- _WHAT IS EXPECTED_
Search the records below for the word "decide" and show every line where it occurs.

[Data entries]
□ □ □ □

-- ==== Sys2Proof/Proofs/FrontEndEvents.lean ====
section
/-! The reference monitors (R127, R128), the comparators (R131, R561) and the arc inputs (R132, R133); with the triggers, O41. -/

namespace Sys2Proof.Machine

open Sys2Proof

theorem Moves.tai {m : Nat} {s t : State} (h : Moves m s t) (hi : s.Inv) (hb : m.testBit 9 = false) : t.tai = s.tai := by
  have htu : s.tu = t.tu := h.keep hi .tu hb
  rw [State.tai, State.tai, State.now, State.now, htu]

/-- A notification is recorded once, where its FIFO has room (R382, R385). -/
theorem State.notifyAt_mem_handedOver {s : State} (hi : s.Inv) {unit : Nat}
    (hroom : (s.handedOver (fifoOf unit)).length < fifoCap (fifoOf unit)) (code cls : Nat) (t : Stamp) (p0 p1 p2 p3 : Nat) :
    ⟨unit * 256 + code, 0, t, p0 % 2 ^ 32, p1 % 2 ^ 32, p2 % 2 ^ 32, decide (3 ≤ cls) || alwaysPrio (unit * 256 + code)⟩ ∈
      (s.notifyAt unit code cls t p0 p1 p2 p3).handedOver (fifoOf unit) := by
  unfold State.notifyAt
  extract_lets errorCode s1 s2
  have hs1 : s1.Inv := State.handOff_moves.inv hi
  have hmoves : Moves 0x2000 s1 s2 := Moves.ite Moves.refl State.arrive_moves
  have hev : s1.ev = s2.ev := hmoves.keep hs1 .ev rfl
  have hkept : s2.handedOver (fifoOf unit) = s1.handedOver (fifoOf unit) := by rw [State.handedOver, ← hev, State.handedOver]
  have hdelivered : ∀ n, s2.handedOver (fifoOf unit) <+: (s2.deliverOrHold n).handedOver (fifoOf unit) := fun n =>
    State.deliverOrHold_moves.keep (hmoves.inv hs1) .handed rfl _
  exact (hdelivered _).mem (hkept ▸ State.handOff_mem hi hroom)

/-! Reference monitors. -/

theorem Moves.flag {m : Nat} {s t : State} (h : Moves m s t) (hi : s.Inv) {f : Field}
    (hb : m.testBit (Part.regs f.unit).bit = false) (i : Nat) : t.flag f i = s.flag f i := by
  rw [State.flag, State.flag, h.rd hi hb]

theorem Moves.refOn {m : Nat} {s t : State} (h : Moves m s t) (hi : s.Inv) (hb : m.testBit (Part.regs 8).bit = false) (core : Nat) :
    t.refOn core = s.refOn core := by
  have htwin : t.twinned (core * 4) = s.twinned (core * 4) := h.flag (f := AF_CORE_TWIN) hi hb _
  rw [State.refOn, State.refOn, htwin]
  exact h.flag (f := AF_CORE_REF_EN) hi hb _

theorem State.refOk_outside {s : State} {core : Nat} (h : (s.afCore core).refIn = false) : s.refOk core = false := by
  simp [State.refOk, State.refBad, h]

theorem State.refOk_inside {s : State} {core : Nat} (hon : s.refOn core = true) (hset : (s.afCore core).refEnAt + 2000000 ≤ s.tai)
    (hin : (s.afCore core).refIn = true) (hat : (s.afCore core).refInAt ≤ s.tai) (hfault : (s.afCore core).refFault = false) :
    s.refOk core = true := by
  simp [State.refOk, State.refBad, hon, hin, hfault, Nat.not_lt.2 hset, Nat.not_lt.2 hat]

/-- The reference of a core out of its window after it had settled. -/
def State.refLeft (s : State) (core : Nat) : State := s.setAfCore core { s.afCore core with refIn := false, refFault := true }

/-- The reference of a core back in its window. -/
def State.refBack (s : State) (core : Nat) : State := s.setAfCore core { s.afCore core with refIn := true, refInAt := s.tai }

/-- The REF interval of a core over. -/
def State.refOver (s : State) (core : Nat) : State := s.setAfCore core { s.afCore core with refFault := false, refSeen := false }

theorem exec_refMonitorChange_leaves {s : State} {core : Nat} (hcore : core < s.byVar 16 8 4) (hon : s.refOn core = true)
    (hin : (s.afCore core).refIn = true) (hset : (s.afCore core).refEnAt + 2000000 ≤ s.tai) :
    exec (.refMonitorChange core false) s = .next ((s.refLeft core).notify 0x08 3 2 core 0 0 0) := by
  have hguard : ¬((decide (s.byVar 16 8 4 ≤ core) || !s.refOn core || (s.afCore core).refIn == false) = true) := by
    simp [hcore, hon, hin]
  have hfault : (decide ((s.afCore core).refEnAt + 2000000 ≤ s.tai) || (s.afCore core).refFault) = true := by simp [hset]
  show execRefMonitorChange core false s = _
  unfold execRefMonitorChange
  rw [if_neg hguard]
  simp only [hfault, State.refLeft, if_true, Bool.false_eq_true, if_false]

theorem exec_refMonitorChange_returns {s : State} {core : Nat} (hcore : core < s.byVar 16 8 4) (hon : s.refOn core = true)
    (hin : (s.afCore core).refIn = false) (hfault : (s.afCore core).refFault = true) :
    exec (.refMonitorChange core true) s = .next ((s.refBack core).notify 0x08 4 0 core 0 0 0) := by
  have hguard : ¬((decide (s.byVar 16 8 4 ≤ core) || !s.refOn core || (s.afCore core).refIn == true) = true) := by
    simp [hcore, hon, hin]
  show execRefMonitorChange core true s = _
  unfold execRefMonitorChange
  rw [if_neg hguard]
  simp only [hfault, State.refBack, if_true]

theorem exec_refOkExpiry_due {s : State} {core : Nat} (hfault : (s.afCore core).refFault = true)
    (hin : (s.afCore core).refIn = true) (hdue : (s.afCore core).refInAt + 100000 ≤ s.tai) :
    exec (.refOkExpiry core) s = .next ((s.refOver core).each ((s.refOver core).coreChans core) (fun t k => t.evGain k t.tai)) := by
  have hguard : ((s.afCore core).refFault && (s.afCore core).refIn && decide ((s.afCore core).refInAt + 100000 ≤ s.tai)) = true := by
    simp [hfault, hin, hdue]
  show execRefOkExpiry core s = _
  unfold execRefOkExpiry
  rw [if_pos hguard]
  rfl

theorem State.refLeft_afCore (s : State) (core : Nat) :
    (s.refLeft core).afCore core = { s.afCore core with refIn := false, refFault := true } :=
  State.setAfCore_afCore (fun h => Bool.noConfusion (congrArg AfCore.refFault h)) s

theorem State.refBack_afCore (s : State) (core : Nat) :
    (s.refBack core).afCore core = { s.afCore core with refIn := true, refInAt := s.tai } :=
  State.setAfCore_afCore (fun h => Bool.noConfusion (congrArg AfCore.refIn h)) s

theorem State.refOver_afCore {s : State} {core : Nat} (hin : (s.afCore core).refIn = true) :
    (s.refOver core).afCore core = { s.afCore core with refFault := false, refSeen := false } := by
  refine State.setAfCore_afCore (fun h => ?_) s
  have hout : (s.afCore core).refIn = false := congrArg AfCore.refIn h
  exact Bool.noConfusion (hin.symm.trans hout)

/-! Comparators. -/

theorem exec_wakeComparatorSwitch_armed {s : State} {chan : Nat} (harmed : s.armed = true) (hchan : chan < s.nAin)
    (hkind : s.rd AF_CHAN_KIND chan = 1) (hthr : s.rd AF_CHAN_WAKE_THR chan ≠ 0) :
    exec (.wakeComparatorSwitch chan) s = .next ((s.wr AF_CHAN_WAKE_SEEN chan 1).wakeBy .comparator) :=
  if_pos (by simp [harmed, hchan, hkind, hthr])

theorem exec_directTripComparatorSwitch_on {s : State} {chan : Nat} (harmed : s.armed = true) (hchan : chan < s.nAin)
    (hkind : s.rd AF_CHAN_KIND chan = 1) (hthr : s.rd AF_CHAN_TRIP_THR chan ≠ 0)
    (hoff : mget (fun _ => false) s.af.dtrip chan = false) :
    exec (.directTripComparatorSwitch chan true) s = .next ((s.dtripSet chan true).wakeBy .directTrip) :=
  if_pos (by simp [State.dtripCan, harmed, hchan, hkind, hthr, hoff])

/-- The comparator noted as switched on, with TRIP_SEEN. -/
def State.tripSeen (s : State) (chan : Nat) : State :=
  State.wr { s with af := { s.af with dtrip := mset (fun _ => false) chan true s.af.dtrip } } AF_CHAN_TRIP_SEEN chan 1

/-- PAR1 of AF_DTRIP: the line of the channel and whether it takes part. -/
def State.tripLine (s : State) (chan : Nat) : Nat := s.rd AF_CHAN_SNT_EN chan * 2 ^ 31 + s.rd AF_CHAN_SNT_LINE chan

theorem State.tripLine_lt (s : State) (chan : Nat) : s.tripLine chan < 2 ^ 32 := by
  have hen : s.rd AF_CHAN_SNT_EN chan < 2 ^ 1 := natBits_lt _ 26 26
  have hline : s.rd AF_CHAN_SNT_LINE chan < 2 ^ 3 := natBits_lt _ 25 23
  rw [State.tripLine]
  omega

theorem State.dtripSet_on {s : State} (hrun : s.tu.running = true) (chan : Nat) : s.dtripSet chan true =
    ((s.tripSeen chan).handOff 0x08 ⟨0x8801, chan, s.now, 1, s.tripLine chan, 0, true⟩).sntUpdate s := by
  have hstamp : s.switchStamp = s.now := if_pos hrun
  have hrec : ∀ t : State, t.stateRecAt 0x08 1 chan s.now (b2n true) (s.tripLine chan) 0 true =
      t.handOff 0x08 ⟨0x8801, chan, s.now, 1, s.tripLine chan, 0, true⟩ := fun t => by
    rw [State.stateRecAt, Nat.mod_eq_of_lt (s.tripLine_lt chan)]
    rfl
  rw [← hrec, ← hstamp]
  rfl

/-- A direct-trip comparator that switches on: TRIP_SEEN, the comparator, its record. -/
theorem State.dtripSet_on_effect {s : State} (hi : s.Inv) (hrun : s.tu.running = true) (chan : Nat)
    (hroom : (s.handedOver 0).length < 8192) :
    (s.dtripSet chan true).flag AF_CHAN_TRIP_SEEN chan = true ∧
      mget (fun _ => false) (s.dtripSet chan true).af.dtrip chan = true ∧
      ⟨0x8801, chan, s.now, 1, s.tripLine chan, 0, true⟩ ∈ (s.dtripSet chan true).handedOver 0 := by
  have hset : State.Inv { s with af := { s.af with dtrip := mset (fun _ => false) chan true s.af.dtrip } } := hi
  have hseen : (s.tripSeen chan).Inv := State.wr_inv hset _ _ _
  rw [State.dtripSet_on hrun]
  generalize hr : (⟨0x8801, chan, s.now, 1, s.tripLine chan, 0, true⟩ : EvRec) = r
  have hrecorded : ((s.tripSeen chan).handOff 0x08 r).Inv := State.handOff_moves.inv hseen
  have haf : ((s.tripSeen chan).handOff 0x08 r).af = (((s.tripSeen chan).handOff 0x08 r).sntUpdate s).af :=
    State.sntUpdate_moves.keep hrecorded .af rfl
  have haf' : (s.tripSeen chan).af = ((s.tripSeen chan).handOff 0x08 r).af := State.handOff_moves.keep hseen .af rfl
  have hhanded : ((s.tripSeen chan).handOff 0x08 r).handedOver 0 <+: (((s.tripSeen chan).handOff 0x08 r).sntUpdate s).handedOver 0 :=
    State.sntUpdate_moves.keep hrecorded .handed rfl 0
  refine ⟨?_, ?_, ?_⟩
  · rw [State.flag, State.sntUpdate_moves.rd hrecorded rfl, State.handOff_rd, State.tripSeen, State.rd_wr_same hset (by decide)]
    rfl
  · rw [← haf, ← haf']
    exact mget_mset_of_ne (d := fun _ => false) (by decide) s.af.dtrip
  · exact hhanded.mem (State.handOff_mem (u := 0x08) hseen hroom)

/-! Arc inputs. -/

theorem exec_arcLightChange_changes {s : State} {input : Nat} {on : Bool} (harmed : s.armed = true) (hinput : input < 8)
    (hchange : s.flag AF_ARC_LIGHT input ≠ (on && s.rd AF_ARC_THR input != 0)) :
    exec (.arcLightChange input on) s = .next (
      if on && s.rd AF_ARC_THR input != 0 then (s.arcSet input (on && s.rd AF_ARC_THR input != 0)).wakeBy .arcLight
      else s.arcSet input (on && s.rd AF_ARC_THR input != 0)) :=
  if_pos (by simpa [harmed, hinput] using hchange)

/-- LIGHT shows the light state, and SEEN is set with it. -/
theorem State.arcSet_shows {s : State} (hi : s.Inv) (input : Nat) (lit : Bool) :
    (s.arcSet input lit).flag AF_ARC_LIGHT input = lit ∧ (lit = true → (s.arcSet input lit).flag AF_ARC_SEEN input = true) := by
  have h1 : (s.setFlag AF_ARC_LIGHT input lit).Inv := State.setFlag_inv hi _ _ _
  have hlight : (s.setFlag AF_ARC_LIGHT input lit).flag AF_ARC_LIGHT input = lit := State.flag_setFlag_same hi (by decide) input lit
  have hacts : ∀ u : State, u.Inv → ∀ f : Field, f.unit = 8 →
      (if u.protOn then u.arcElems.fastBlocks.tmStep else u).flag f input = u.flag f input := fun u hu f hf => by
    split
    · have ha : u.arcElems.Inv := State.arcElems_moves.inv hu
      have hf' : u.arcElems.fastBlocks.Inv := State.fastBlocks_moves.inv ha
      rw [State.tmStep_moves.flag hf' (by rw [hf]; rfl), State.fastBlocks_moves.flag ha (by rw [hf]; rfl),
        State.arcElems_moves.flag hu (by rw [hf]; rfl)]
    · rfl
  unfold State.arcSet
  cases lit with
  | false => exact ⟨(hacts _ h1 _ rfl).trans hlight, fun h => Bool.noConfusion h⟩
  | true =>
    have h2 : ((s.setFlag AF_ARC_LIGHT input true).wr AF_ARC_SEEN input 1).Inv := State.wr_inv h1 _ _ _
    refine ⟨(hacts _ h2 _ rfl).trans ?_, fun _ => (hacts _ h2 _ rfl).trans ?_⟩
    · rw [State.flag, State.rd_wr_ne h1 (by decide) 1 (.inr (.inr (.inr (.inr (.inr (by decide))))))]
      exact hlight
    · rw [State.flag, State.rd_wr_same h1 (by decide)]
      rfl

theorem State.wakeBy_flag {s : State} (hi : s.Inv) (src : WakeSrc) {f : Field} (hf : f.unit = 8) (i : Nat) :
    (s.wakeBy src).flag f i = s.flag f i := State.wakeBy_moves.flag hi (by rw [hf]; rfl) i

theorem exec_arcSupervisionTest_tests {s : State} {input result : Nat} (hpaths : s.pathsOn = true) (hinput : input < 8)
    (hresult : result < 3) (hen : s.flag AF_ARC_SUP_EN input = true) :
    exec (.arcSupervisionTest input result) s = .next (
      if result != 0 && s.rd AF_ARC_SUP input != result then (s.wr AF_ARC_SUP input result).notify 0x08 6 2 input result 0 0
      else s.wr AF_ARC_SUP input result) :=
  if_neg (by simp [hpaths, hinput, hresult, hen])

□ □ □ □

- _YOUR RESPONSE_
    ⟨unit * 256 + code, 0, t, p0 % 2 ^ 32, p1 % 2 ^ 32, p2 % 2 ^ 32, decide (3 ≤ cls) || alwaysPrio (unit * 256 + code)⟩ ∈
  have hguard : ¬((decide (s.byVar 16 8 4 ≤ core) || !s.refOn core || (s.afCore core).refIn == false) = true) := by
  have hfault : (decide ((s.afCore core).refEnAt + 2000000 ≤ s.tai) || (s.afCore core).refFault) = true := by simp [hset]
  have hguard : ¬((decide (s.byVar 16 8 4 ≤ core) || !s.refOn core || (s.afCore core).refIn == true) = true) := by
  have hguard : ((s.afCore core).refFault && (s.afCore core).refIn && decide ((s.afCore core).refInAt + 100000 ≤ s.tai)) = true := by
  · rw [State.flag, State.sntUpdate_moves.rd hrecorded rfl, State.handOff_rd, State.tripSeen, State.rd_wr_same hset (by decide)]
    exact mget_mset_of_ne (d := fun _ => false) (by decide) s.af.dtrip
  have hlight : (s.setFlag AF_ARC_LIGHT input lit).flag AF_ARC_LIGHT input = lit := State.flag_setFlag_same hi (by decide) input lit
    · rw [State.flag, State.rd_wr_ne h1 (by decide) 1 (.inr (.inr (.inr (.inr (.inr (by decide))))))]
    · rw [State.flag, State.rd_wr_same h1 (by decide)]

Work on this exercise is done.